● Directions for this task: Look through the records below for the line with "R314, R320) -/" and the line with "engine set's. -/", then return those lines and all lines between, exactly.

Stored data:
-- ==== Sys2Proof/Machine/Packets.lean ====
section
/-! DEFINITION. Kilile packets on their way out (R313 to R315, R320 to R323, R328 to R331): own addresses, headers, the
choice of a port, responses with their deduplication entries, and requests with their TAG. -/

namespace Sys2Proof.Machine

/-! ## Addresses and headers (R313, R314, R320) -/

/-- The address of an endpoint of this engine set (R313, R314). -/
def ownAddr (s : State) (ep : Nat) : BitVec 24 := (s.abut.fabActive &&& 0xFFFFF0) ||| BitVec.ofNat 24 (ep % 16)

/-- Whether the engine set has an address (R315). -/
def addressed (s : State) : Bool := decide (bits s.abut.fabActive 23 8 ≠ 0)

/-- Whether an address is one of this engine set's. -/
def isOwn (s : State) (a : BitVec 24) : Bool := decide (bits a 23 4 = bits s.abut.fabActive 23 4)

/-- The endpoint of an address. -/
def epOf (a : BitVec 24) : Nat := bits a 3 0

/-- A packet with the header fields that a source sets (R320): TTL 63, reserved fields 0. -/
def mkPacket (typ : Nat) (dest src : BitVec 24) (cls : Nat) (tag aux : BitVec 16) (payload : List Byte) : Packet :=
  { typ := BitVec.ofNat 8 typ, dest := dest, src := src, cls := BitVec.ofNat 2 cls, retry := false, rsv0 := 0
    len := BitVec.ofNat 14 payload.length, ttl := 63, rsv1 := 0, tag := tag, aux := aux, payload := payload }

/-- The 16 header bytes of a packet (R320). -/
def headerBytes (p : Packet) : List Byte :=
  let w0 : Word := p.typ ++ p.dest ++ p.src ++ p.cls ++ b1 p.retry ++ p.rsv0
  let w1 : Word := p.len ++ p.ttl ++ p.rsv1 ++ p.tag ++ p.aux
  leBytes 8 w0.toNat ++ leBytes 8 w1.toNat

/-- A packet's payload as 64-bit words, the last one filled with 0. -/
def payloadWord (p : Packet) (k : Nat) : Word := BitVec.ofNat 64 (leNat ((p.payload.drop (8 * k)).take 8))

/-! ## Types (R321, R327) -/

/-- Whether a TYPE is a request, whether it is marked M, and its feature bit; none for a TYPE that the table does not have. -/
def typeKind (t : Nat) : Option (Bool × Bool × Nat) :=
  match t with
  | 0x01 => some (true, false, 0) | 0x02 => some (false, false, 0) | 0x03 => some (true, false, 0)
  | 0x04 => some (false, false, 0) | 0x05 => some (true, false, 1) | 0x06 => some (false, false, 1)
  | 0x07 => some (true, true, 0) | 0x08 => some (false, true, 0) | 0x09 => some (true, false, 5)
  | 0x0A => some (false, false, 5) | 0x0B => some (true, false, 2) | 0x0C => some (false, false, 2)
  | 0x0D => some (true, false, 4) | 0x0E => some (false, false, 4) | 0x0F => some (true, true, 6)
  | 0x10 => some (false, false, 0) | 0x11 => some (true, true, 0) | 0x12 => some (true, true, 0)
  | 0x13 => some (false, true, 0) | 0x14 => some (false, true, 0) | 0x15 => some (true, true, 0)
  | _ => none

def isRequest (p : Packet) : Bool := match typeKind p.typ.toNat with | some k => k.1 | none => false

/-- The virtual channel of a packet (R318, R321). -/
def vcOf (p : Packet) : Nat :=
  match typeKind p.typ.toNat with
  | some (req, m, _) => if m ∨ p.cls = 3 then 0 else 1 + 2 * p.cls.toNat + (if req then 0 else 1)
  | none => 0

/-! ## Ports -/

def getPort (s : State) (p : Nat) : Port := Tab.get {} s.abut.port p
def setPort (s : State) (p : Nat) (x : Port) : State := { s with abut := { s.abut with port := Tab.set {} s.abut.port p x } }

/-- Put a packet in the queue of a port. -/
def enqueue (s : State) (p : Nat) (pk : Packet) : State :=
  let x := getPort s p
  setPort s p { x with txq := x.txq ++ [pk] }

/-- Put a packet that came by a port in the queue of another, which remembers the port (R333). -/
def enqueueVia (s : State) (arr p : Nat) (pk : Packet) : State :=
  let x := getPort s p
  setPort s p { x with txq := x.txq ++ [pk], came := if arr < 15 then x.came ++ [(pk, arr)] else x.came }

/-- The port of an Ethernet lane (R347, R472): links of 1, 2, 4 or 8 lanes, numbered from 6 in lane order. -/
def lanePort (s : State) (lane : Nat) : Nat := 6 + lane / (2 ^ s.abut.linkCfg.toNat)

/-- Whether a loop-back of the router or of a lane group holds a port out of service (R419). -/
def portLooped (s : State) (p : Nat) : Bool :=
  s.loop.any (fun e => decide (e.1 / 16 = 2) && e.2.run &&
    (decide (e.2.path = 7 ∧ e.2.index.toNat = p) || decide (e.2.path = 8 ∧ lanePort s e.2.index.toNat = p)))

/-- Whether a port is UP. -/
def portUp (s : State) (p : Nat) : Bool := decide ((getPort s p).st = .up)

* * *

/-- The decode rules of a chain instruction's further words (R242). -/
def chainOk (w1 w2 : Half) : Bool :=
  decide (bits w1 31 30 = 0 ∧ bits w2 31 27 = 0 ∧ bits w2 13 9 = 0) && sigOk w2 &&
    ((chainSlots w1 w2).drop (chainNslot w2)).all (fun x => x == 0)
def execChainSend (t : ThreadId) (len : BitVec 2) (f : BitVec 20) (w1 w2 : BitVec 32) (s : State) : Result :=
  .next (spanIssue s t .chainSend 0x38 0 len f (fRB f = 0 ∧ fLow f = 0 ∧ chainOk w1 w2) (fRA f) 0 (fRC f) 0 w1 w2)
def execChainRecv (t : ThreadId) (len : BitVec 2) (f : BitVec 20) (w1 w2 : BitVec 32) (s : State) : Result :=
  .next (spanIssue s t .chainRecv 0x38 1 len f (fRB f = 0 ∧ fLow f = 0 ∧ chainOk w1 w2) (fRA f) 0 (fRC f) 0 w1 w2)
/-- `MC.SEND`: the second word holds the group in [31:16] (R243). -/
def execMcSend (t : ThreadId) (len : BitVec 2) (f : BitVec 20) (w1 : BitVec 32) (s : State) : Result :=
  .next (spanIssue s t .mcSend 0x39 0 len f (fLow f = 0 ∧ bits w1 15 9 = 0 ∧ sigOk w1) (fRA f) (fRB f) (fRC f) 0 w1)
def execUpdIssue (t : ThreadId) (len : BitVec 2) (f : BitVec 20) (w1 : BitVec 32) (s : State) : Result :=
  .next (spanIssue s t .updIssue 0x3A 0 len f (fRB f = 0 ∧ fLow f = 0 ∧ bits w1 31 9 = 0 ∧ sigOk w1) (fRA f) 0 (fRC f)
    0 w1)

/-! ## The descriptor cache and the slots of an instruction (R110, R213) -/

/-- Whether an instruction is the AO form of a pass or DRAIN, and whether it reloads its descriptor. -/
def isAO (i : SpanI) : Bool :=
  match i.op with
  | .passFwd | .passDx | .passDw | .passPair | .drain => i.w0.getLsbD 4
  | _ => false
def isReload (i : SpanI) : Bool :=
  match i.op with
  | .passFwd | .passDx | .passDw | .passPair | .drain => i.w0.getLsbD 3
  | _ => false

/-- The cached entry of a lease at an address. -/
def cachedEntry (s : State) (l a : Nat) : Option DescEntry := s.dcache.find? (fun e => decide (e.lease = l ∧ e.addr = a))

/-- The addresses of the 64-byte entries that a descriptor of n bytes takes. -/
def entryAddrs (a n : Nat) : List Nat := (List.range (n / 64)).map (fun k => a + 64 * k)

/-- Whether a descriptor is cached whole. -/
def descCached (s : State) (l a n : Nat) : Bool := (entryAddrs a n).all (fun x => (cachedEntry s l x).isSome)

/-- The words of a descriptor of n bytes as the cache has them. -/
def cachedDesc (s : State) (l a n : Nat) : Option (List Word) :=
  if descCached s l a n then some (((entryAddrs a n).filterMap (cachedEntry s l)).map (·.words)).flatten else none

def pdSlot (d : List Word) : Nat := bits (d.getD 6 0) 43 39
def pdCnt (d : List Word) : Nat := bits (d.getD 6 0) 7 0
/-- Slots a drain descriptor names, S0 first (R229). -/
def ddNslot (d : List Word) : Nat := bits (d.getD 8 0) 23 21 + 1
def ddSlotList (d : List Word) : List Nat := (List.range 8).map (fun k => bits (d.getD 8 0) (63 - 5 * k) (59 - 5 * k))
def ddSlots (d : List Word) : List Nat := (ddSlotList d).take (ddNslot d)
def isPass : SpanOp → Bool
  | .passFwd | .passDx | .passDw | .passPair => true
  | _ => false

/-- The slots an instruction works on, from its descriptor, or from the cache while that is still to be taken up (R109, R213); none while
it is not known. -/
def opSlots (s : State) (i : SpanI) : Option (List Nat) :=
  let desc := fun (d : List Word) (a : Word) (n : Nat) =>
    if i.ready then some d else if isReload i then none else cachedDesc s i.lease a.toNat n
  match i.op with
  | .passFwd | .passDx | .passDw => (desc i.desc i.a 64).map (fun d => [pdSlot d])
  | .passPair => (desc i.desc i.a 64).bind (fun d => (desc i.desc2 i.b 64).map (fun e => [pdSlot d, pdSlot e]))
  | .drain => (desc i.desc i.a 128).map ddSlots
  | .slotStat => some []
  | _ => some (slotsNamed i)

--

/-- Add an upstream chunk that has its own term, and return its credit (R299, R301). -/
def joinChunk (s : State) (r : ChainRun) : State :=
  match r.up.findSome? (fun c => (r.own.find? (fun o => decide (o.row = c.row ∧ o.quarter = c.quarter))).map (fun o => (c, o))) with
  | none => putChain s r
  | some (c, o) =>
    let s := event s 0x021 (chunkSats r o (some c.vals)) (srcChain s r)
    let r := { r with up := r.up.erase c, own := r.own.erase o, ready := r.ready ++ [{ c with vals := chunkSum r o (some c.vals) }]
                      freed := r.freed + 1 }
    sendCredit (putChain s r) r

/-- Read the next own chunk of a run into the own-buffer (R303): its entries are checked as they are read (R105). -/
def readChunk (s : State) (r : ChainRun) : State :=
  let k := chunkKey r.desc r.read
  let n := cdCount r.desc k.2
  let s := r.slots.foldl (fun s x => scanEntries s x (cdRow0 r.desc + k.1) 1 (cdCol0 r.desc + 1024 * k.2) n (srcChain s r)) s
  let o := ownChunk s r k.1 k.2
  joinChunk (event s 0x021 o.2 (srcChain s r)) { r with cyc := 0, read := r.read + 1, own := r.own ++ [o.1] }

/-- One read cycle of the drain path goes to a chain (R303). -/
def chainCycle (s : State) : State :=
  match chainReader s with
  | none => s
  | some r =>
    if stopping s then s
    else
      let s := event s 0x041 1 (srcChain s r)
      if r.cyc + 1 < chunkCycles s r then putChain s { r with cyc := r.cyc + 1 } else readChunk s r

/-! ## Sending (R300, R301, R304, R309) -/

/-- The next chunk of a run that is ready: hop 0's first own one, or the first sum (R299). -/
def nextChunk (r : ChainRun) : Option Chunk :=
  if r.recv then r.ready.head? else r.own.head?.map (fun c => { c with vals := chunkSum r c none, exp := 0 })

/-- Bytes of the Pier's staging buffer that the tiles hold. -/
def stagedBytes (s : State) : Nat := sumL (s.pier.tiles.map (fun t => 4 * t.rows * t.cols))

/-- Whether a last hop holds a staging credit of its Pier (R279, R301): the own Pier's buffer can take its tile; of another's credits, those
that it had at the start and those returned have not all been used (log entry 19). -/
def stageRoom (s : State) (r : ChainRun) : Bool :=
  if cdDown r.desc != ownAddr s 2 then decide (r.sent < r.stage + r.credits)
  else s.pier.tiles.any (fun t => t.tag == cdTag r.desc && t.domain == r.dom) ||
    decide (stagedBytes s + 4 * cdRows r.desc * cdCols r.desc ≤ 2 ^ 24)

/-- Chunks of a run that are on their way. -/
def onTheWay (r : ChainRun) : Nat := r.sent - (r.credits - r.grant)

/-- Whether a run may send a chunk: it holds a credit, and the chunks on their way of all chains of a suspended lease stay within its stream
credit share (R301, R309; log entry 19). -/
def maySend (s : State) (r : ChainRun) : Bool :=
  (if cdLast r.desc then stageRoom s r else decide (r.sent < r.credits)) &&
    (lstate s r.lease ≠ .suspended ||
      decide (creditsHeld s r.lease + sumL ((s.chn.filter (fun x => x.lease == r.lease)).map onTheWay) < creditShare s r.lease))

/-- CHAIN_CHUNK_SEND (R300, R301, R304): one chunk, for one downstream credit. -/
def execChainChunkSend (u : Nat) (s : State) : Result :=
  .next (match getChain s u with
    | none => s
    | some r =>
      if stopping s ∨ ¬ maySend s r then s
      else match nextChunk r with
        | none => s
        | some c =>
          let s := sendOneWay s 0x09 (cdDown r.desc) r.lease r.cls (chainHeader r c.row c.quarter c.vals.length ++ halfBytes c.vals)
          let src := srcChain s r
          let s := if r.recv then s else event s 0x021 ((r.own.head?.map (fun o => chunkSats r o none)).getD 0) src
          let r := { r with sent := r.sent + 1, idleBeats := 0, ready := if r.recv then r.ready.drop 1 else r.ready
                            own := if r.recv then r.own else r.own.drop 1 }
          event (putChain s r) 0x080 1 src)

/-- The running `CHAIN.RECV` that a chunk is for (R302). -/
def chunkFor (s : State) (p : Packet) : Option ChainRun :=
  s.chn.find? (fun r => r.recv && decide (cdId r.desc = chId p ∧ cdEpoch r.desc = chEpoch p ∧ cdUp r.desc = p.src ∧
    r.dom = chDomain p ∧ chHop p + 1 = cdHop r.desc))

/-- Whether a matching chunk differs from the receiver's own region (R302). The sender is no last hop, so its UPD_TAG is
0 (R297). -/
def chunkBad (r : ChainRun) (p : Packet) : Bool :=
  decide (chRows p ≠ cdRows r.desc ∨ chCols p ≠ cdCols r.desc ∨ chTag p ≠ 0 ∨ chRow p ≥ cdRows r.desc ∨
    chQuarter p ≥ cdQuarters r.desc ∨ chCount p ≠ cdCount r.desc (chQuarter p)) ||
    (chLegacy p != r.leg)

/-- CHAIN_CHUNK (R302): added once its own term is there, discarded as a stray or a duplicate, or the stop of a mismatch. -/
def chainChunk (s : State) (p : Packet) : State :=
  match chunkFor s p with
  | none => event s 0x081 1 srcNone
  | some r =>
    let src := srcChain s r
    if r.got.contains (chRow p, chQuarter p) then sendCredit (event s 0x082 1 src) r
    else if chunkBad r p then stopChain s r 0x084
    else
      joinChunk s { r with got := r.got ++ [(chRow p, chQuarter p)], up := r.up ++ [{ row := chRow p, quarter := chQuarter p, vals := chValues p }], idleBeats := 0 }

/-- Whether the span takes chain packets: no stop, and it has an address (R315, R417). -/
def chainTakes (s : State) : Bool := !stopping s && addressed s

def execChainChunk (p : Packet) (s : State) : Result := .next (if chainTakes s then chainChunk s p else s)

● Written solution:
/-! ## Addresses and headers (R313, R314, R320) -/

/-- The address of an endpoint of this engine set (R313, R314). -/
def ownAddr (s : State) (ep : Nat) : BitVec 24 := (s.abut.fabActive &&& 0xFFFFF0) ||| BitVec.ofNat 24 (ep % 16)

/-- Whether the engine set has an address (R315). -/
def addressed (s : State) : Bool := decide (bits s.abut.fabActive 23 8 ≠ 0)

/-- Whether an address is one of this engine set's. -/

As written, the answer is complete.